● DIRECTIONS FOR THIS TASK
Return all lines in the material below that contain "fields".

(INPUT Opens)

-- ==== Sys2Proof/Laws/PerInstr.lean ====
section
/-! SUPPORT. Statements made for every instruction: the fields that an instruction encodes to decode to it. -/

set_option maxRecDepth 8000

namespace Sys2Proof.Laws.Encoding

/-- Decoding the fields of a well-formed instruction gives it back; a step of the part has no fields. -/
def Statement (i : Instr) : Prop := i.wf = true → ∀ r, i.toRaw = some r → decodeRaw r = .ok i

(INPUT Closes)

● EXERCISE RESPONSE
/-! SUPPORT. Statements made for every instruction: the fields that an instruction encodes to decode to it. -/
/-- Decoding the fields of a well-formed instruction gives it back; a step of the part has no fields. -/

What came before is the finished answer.